» Work instruction: In the records below, begin at the line that has "age, i.t, i.acc)" and stop after the line that has "def rankLt (x"; quote those lines verbatim and nothing more.

» Data provided:
Segment Open

/-- The groups of stages, each under its index; none where an image is gone. -/
def State.groupsOf (s : State) (tiles : Bool) (qs : List Nat) : List (Nat × StageEnt) → Option (List PGroup)
  | [] => some []
  | x :: r =>
    match s.image? x.2.image, s.groupsOf tiles qs r with
    | some m, some l =>
      let out := if tiles then qs.filter (fun q => !s.tilesOk m q) else []
      let n := if x.2.gang then x.2.count / (8 * Nat.max m.slots 1) else x.2.count / Nat.max m.slots 1
      some (List.replicate n { stage := x.1, gang := x.2.gang, per := m.slots, out := out } ++ l)
    | _, _ => none

/-- The ways to place a group, one for each core or squad that has room. Which of its free slots are taken makes no difference to what else fits. -/
def PGroup.ways (g : PGroup) (av : List (Nat × Nat)) : List (List (Nat × Nat)) :=
  if g.gang then
    ((av.map (fun x => x.1 / 8)).eraseDups.filter (fun q => !g.out.contains q && decide (g.per ≤ (gangRoom av q).length))).map (fun q =>
      ((gangRoom av q).take g.per).flatMap (fun k => (squadCores q).map (fun c => (c, k))))
  else
    ((av.map Prod.fst).eraseDups.filter (fun c => !g.out.contains (c / 8) && decide (g.per ≤ (slotsIn av c).length))).map (fun c =>
      ((slotsIn av c).take g.per).map (fun k => (c, k)))

/-- Every way to place groups tried, gangs first: the first that holds them all. -/
def searchPlaces : List PGroup → List (Nat × Nat) → Option (List (Nat × List (Nat × Nat)))
  | [], _ => some []
  | g :: r, av => (g.ways av).findSome? (fun cs => (searchPlaces r (av.filter (fun x => !cs.contains x))).map (fun z => (g.stage, cs) :: z))

/-- The places of every stage at once among `av`, in index order, or none if there is no placement (R340); with squads ruled out by their tiles if
`tiles` (R341). The device's choices are tried first. -/
def State.fitIn (s : State) (tiles : Bool) (sts : List StageEnt) (av : List (Nat × Nat)) : Option (List (List (Nat × Nat)) × State) :=
  let l := s.placeOrder sts
  let out (r : Tbl (List (Nat × Nat)) × State) (u : State) : List (List (Nat × Nat)) × State :=
    ((List.range sts.length).map (fun i => r.1.getD [] i), u)
  match State.placeIn tiles l s av with
  | some r => some (out r r.2)
  | none =>
    match s.groupsOf tiles ((av.map (fun x => x.1 / 8)).eraseDups) l with
    | none => none
    | some gs =>
      (searchPlaces gs av).map (fun z => ((List.range sts.length).map (fun i => (z.filter (fun x => x.1 == i)).flatMap Prod.snd), s))

/-- Slots of the partition that contexts of a tenant hold, that are reserved for it, and that an unanswered message loads for it (R348). -/
def State.slotsHeld (s : State) (part tenant : Nat) : Nat :=
  (s.kick.claims.filter (fun x => x.2.2 == tenant && s.corePart x.1 == some part && !s.preemptDone x.1 &&
    !(match s.at? x.1 x.2.1 with | some c => c.tenid.toNat == tenant | none => false))).length +
  (s.ctxs.filter (fun c => s.part.isBarrel c.core && s.corePart c.core == some part && decide (c.slot < 15) && c.tenid.toNat == tenant)).length +
  ((s.kick.insts.filter (fun i => i.part == part && (s.rcbEff i.rcb).tenant == tenant)).map (fun i => i.reserved.length)).sum

/-- A tenant may take `n` slots more under its `scap` (R348). -/
def State.underCap (s : State) (part rcb n : Nat) : Bool :=
  let e := s.rcbEff rcb
  e.scap == 0 || decide (s.slotsHeld part e.tenant + n ≤ e.scap)

/-- The slots that an instance needs. -/
def PlayInst.need (i : PlayInst) : Nat := (i.stages.map StageEnt.count).sum
/-- A stage of the play has gang placement. -/
def PlayInst.hasGang (i : PlayInst) : Bool := i.stages.any StageEnt.gang
/-- The instance waits for places. -/
def PlayInst.waiting (i : PlayInst) : Bool := i.elig.isSome && i.cells.isEmpty && !i.dropped && !i.released

/-! ## The order of waiting work (R347) -/

/-- Work that waits for slots: an instance, or a context sent out by a rotation, in its save area. -/
inductive Waiter where
  | inst (i : PlayInst)
  | ctx (area : Nat) (c : Ctx) (stay : Option Nat)

/-- The order of R347: effective priority, then the earlier of T_k or the save, then acceptance. -/
def State.rank (s : State) (part : Nat) (w : Waiter) : Nat × Nat × Nat :=
  let age := (s.partn part).age
  match w with
  | .inst i => (effPrio (s.rcbEff i.rcb).prio (s.clk - i.elig.getD s.clk) age, i.t, i.acc)
  | .ctx _ c _ => (effPrio (s.rcbEff c.rcb.toNat).prio (s.clk - c.loadedAt) age, c.loadedAt, 0)

/-- One rank comes before another. -/
def rankLt (x y : Nat × Nat × Nat) : Bool :=
  decide (y.1 < x.1) || (x.1 == y.1 && (decide (x.2.1 < y.2.1) || (x.2.1 == y.2.1 && decide (x.2.2 < y.2.2))))

/-- An element put into a list in order. -/
def insBy {α : Type} (lt : α → α → Bool) (a : α) : List α → List α
  | [] => [a]
  | b :: r => if lt a b then a :: b :: r else b :: insBy lt a r

/-- The launch window of an instance whose policy is not LATE has passed without its release (R344). -/
def State.missed (s : State) (i : PlayInst) : Bool := i.policy != 1 && decide (i.t + i.window < s.clk)

/-- Everything that waits in a partition, first in the order of R347 first. -/
def State.waiters (s : State) (part : Nat) : List Waiter :=
  let is := (s.kick.insts.filter (fun i => i.part == part && i.waiting && !s.missed i)).map Waiter.inst
  let cs := s.kick.outs.filterMap (fun o =>
    (List.find? (fun (p : Nat × Ctx) => p.2.cid == o.1 && p.2.ptag == part) s.saved).map (fun p => Waiter.ctx p.1 p.2 o.2))
  (is ++ cs).foldr (insBy (fun x y => rankLt (s.rank part x) (s.rank part y))) []

/-- The places of `av` that a waiting context may take: on the core that keeps its owner state, if one does (R353), within its cap. -/
def State.ctxCells (s : State) (part : Nat) (c : Ctx) (stay : Option Nat) (av : List (Nat × Nat)) : List (Nat × Nat) :=
  if !s.underCap part c.rcb.toNat 1 then []
  else av.filter (fun x => (match stay with | some k => x.1 == k | none => true) && s.preemptDone x.1)

/-- Work that comes before an instance and could take free slots now. -/
def State.blockedBy (s : State) (i : PlayInst) : List Waiter → Bool
  | [] => false
  | .inst j :: r =>
    if j.n = i.n then false
    else if s.underCap j.part j.rcb j.need && (s.fitIn true j.stages (s.freeCells j.part j.n)).isSome then true
    else s.blockedBy i r
  | .ctx _ c st :: r => if (s.ctxCells i.part c st (s.freeCells i.part 0)).isEmpty then s.blockedBy i r else true

/-! ## Release (R341-R343) -/

/-- A tile initialiser applied on a squad: an unowned tile gets the stage's tenant, and its backing store the data (R341). -/
def State.tileInit (s : State) (m : ImageRec) (q : Nat) (x : Nat × Nat) : State :=
  let e := (s.squad q).tile x.1
  if e.owner ≠ 0 then s
  else
    let s1 := s.modTile q x.1 (fun e => { e with owner := m.tenant.toNat, st := .absent, log := [] })
    let dst := s1.backing q x.1
    let key := s1.tileKey q x.1
    let data := s1.rdMain 0 x.2 4096
    (List.range 256).foldl (fun (t : State) j => (t.unitFull (dst + 16 * j) true).serveHome (dst / 16 + j)) (s1.unitWrite key dst data)

/-- The inbound half that the kickoff binds for a context of stage `i`: stream `port` of the stage before it, with what its senders have been
granted (R342 steps 1 and 3). -/
def inboundOf (up : Option StageEnt) (count j : Nat) : Option (Nat × InHalf) :=
  up.map (fun u =>
    let senders := ((List.range u.count).filter (fun x => x % Nat.max count 1 == j)).length
    (u.port, { bound := true, allow := u.allow, wlim := if u.wlim = 0 then 8 else u.wlim, granted := senders * u.allow, msgs := [] }))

Segment Closed

» Result:
  | .inst i => (effPrio (s.rcbEff i.rcb).prio (s.clk - i.elig.getD s.clk) age, i.t, i.acc)
  | .ctx _ c _ => (effPrio (s.rcbEff c.rcb.toNat).prio (s.clk - c.loadedAt) age, c.loadedAt, 0)

/-- One rank comes before another. -/
def rankLt (x y : Nat × Nat × Nat) : Bool :=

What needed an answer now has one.